Each line of the data has to be transcribed exactly.

(Excerpts from a dataset)
********************

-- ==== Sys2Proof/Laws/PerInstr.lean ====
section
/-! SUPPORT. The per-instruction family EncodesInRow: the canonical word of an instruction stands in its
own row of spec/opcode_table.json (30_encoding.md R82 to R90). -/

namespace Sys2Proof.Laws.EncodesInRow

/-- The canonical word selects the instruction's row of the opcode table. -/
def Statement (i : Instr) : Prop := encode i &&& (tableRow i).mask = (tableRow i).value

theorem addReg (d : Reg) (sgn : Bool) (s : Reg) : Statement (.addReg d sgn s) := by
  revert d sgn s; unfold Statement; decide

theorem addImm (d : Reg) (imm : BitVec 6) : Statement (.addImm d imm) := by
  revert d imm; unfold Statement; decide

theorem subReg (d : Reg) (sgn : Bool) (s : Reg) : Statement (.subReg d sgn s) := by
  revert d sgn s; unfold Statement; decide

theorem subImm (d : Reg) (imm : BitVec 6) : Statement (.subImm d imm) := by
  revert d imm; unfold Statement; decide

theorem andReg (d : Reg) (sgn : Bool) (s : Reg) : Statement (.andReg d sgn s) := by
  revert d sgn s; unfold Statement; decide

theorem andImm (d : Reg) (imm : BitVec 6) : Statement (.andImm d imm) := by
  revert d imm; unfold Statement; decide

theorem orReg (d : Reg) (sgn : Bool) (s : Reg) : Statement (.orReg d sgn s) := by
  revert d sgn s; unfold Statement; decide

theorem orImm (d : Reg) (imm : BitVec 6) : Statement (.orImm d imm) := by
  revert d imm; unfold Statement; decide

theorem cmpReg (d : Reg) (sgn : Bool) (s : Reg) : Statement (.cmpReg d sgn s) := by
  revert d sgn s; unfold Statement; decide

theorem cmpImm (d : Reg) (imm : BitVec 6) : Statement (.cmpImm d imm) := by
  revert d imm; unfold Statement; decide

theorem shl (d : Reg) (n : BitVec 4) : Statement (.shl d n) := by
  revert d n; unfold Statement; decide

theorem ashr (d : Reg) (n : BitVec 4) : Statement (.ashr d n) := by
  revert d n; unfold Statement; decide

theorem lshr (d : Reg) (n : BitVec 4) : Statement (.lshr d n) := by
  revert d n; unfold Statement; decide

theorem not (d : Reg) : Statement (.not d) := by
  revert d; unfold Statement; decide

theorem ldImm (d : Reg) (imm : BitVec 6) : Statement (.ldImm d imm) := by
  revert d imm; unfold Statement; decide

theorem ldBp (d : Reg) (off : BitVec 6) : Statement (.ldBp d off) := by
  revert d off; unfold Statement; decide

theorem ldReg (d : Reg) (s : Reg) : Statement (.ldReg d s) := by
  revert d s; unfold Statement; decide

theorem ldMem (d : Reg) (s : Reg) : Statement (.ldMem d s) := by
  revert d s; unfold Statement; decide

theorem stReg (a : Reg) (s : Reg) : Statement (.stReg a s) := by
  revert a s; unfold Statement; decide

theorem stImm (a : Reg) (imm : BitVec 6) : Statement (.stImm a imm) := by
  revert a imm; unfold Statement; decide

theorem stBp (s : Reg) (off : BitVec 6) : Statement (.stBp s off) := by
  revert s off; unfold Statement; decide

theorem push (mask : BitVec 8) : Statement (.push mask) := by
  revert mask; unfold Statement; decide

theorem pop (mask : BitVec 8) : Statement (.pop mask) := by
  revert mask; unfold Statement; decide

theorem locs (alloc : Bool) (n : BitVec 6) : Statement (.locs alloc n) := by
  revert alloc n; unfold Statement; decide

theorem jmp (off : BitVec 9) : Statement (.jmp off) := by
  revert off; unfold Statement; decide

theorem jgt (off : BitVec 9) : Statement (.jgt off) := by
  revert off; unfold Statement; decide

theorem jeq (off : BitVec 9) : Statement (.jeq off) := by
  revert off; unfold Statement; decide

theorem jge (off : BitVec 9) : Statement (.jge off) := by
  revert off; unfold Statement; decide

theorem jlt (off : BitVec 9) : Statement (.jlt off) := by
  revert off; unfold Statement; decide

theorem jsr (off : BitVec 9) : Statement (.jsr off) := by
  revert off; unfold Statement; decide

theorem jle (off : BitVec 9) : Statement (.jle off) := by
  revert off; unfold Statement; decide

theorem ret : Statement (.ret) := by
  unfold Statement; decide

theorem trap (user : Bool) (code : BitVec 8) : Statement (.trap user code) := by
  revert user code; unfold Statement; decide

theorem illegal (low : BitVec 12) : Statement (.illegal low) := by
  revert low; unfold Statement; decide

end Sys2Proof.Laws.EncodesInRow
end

********************

> _Exercise response_:
-- ==== Sys2Proof/Laws/PerInstr.lean ====
section
/-! SUPPORT. The per-instruction family EncodesInRow: the canonical word of an instruction stands in its
own row of spec/opcode_table.json (30_encoding.md R82 to R90). -/

namespace Sys2Proof.Laws.EncodesInRow

/-- The canonical word selects the instruction's row of the opcode table. -/
def Statement (i : Instr) : Prop := encode i &&& (tableRow i).mask = (tableRow i).value

theorem addReg (d : Reg) (sgn : Bool) (s : Reg) : Statement (.addReg d sgn s) := by
  revert d sgn s; unfold Statement; decide

theorem addImm (d : Reg) (imm : BitVec 6) : Statement (.addImm d imm) := by
  revert d imm; unfold Statement; decide

theorem subReg (d : Reg) (sgn : Bool) (s : Reg) : Statement (.subReg d sgn s) := by
  revert d sgn s; unfold Statement; decide

theorem subImm (d : Reg) (imm : BitVec 6) : Statement (.subImm d imm) := by
  revert d imm; unfold Statement; decide

theorem andReg (d : Reg) (sgn : Bool) (s : Reg) : Statement (.andReg d sgn s) := by
  revert d sgn s; unfold Statement; decide

theorem andImm (d : Reg) (imm : BitVec 6) : Statement (.andImm d imm) := by
  revert d imm; unfold Statement; decide

theorem orReg (d : Reg) (sgn : Bool) (s : Reg) : Statement (.orReg d sgn s) := by
  revert d sgn s; unfold Statement; decide

theorem orImm (d : Reg) (imm : BitVec 6) : Statement (.orImm d imm) := by
  revert d imm; unfold Statement; decide

theorem cmpReg (d : Reg) (sgn : Bool) (s : Reg) : Statement (.cmpReg d sgn s) := by
  revert d sgn s; unfold Statement; decide

theorem cmpImm (d : Reg) (imm : BitVec 6) : Statement (.cmpImm d imm) := by
  revert d imm; unfold Statement; decide

theorem shl (d : Reg) (n : BitVec 4) : Statement (.shl d n) := by
  revert d n; unfold Statement; decide

theorem ashr (d : Reg) (n : BitVec 4) : Statement (.ashr d n) := by
  revert d n; unfold Statement; decide

theorem lshr (d : Reg) (n : BitVec 4) : Statement (.lshr d n) := by
  revert d n; unfold Statement; decide

theorem not (d : Reg) : Statement (.not d) := by
  revert d; unfold Statement; decide

theorem ldImm (d : Reg) (imm : BitVec 6) : Statement (.ldImm d imm) := by
  revert d imm; unfold Statement; decide

theorem ldBp (d : Reg) (off : BitVec 6) : Statement (.ldBp d off) := by
  revert d off; unfold Statement; decide

theorem ldReg (d : Reg) (s : Reg) : Statement (.ldReg d s) := by
  revert d s; unfold Statement; decide

theorem ldMem (d : Reg) (s : Reg) : Statement (.ldMem d s) := by
  revert d s; unfold Statement; decide

theorem stReg (a : Reg) (s : Reg) : Statement (.stReg a s) := by
  revert a s; unfold Statement; decide

theorem stImm (a : Reg) (imm : BitVec 6) : Statement (.stImm a imm) := by
  revert a imm; unfold Statement; decide

theorem stBp (s : Reg) (off : BitVec 6) : Statement (.stBp s off) := by
  revert s off; unfold Statement; decide

theorem push (mask : BitVec 8) : Statement (.push mask) := by
  revert mask; unfold Statement; decide

theorem pop (mask : BitVec 8) : Statement (.pop mask) := by
  revert mask; unfold Statement; decide

theorem locs (alloc : Bool) (n : BitVec 6) : Statement (.locs alloc n) := by
  revert alloc n; unfold Statement; decide

theorem jmp (off : BitVec 9) : Statement (.jmp off) := by
  revert off; unfold Statement; decide

theorem jgt (off : BitVec 9) : Statement (.jgt off) := by
  revert off; unfold Statement; decide

theorem jeq (off : BitVec 9) : Statement (.jeq off) := by
  revert off; unfold Statement; decide

theorem jge (off : BitVec 9) : Statement (.jge off) := by
  revert off; unfold Statement; decide

theorem jlt (off : BitVec 9) : Statement (.jlt off) := by
  revert off; unfold Statement; decide

theorem jsr (off : BitVec 9) : Statement (.jsr off) := by
  revert off; unfold Statement; decide

theorem jle (off : BitVec 9) : Statement (.jle off) := by
  revert off; unfold Statement; decide

theorem ret : Statement (.ret) := by
  unfold Statement; decide

theorem trap (user : Bool) (code : BitVec 8) : Statement (.trap user code) := by
  revert user code; unfold Statement; decide

theorem illegal (low : BitVec 12) : Statement (.illegal low) := by
  revert low; unfold Statement; decide

end Sys2Proof.Laws.EncodesInRow
end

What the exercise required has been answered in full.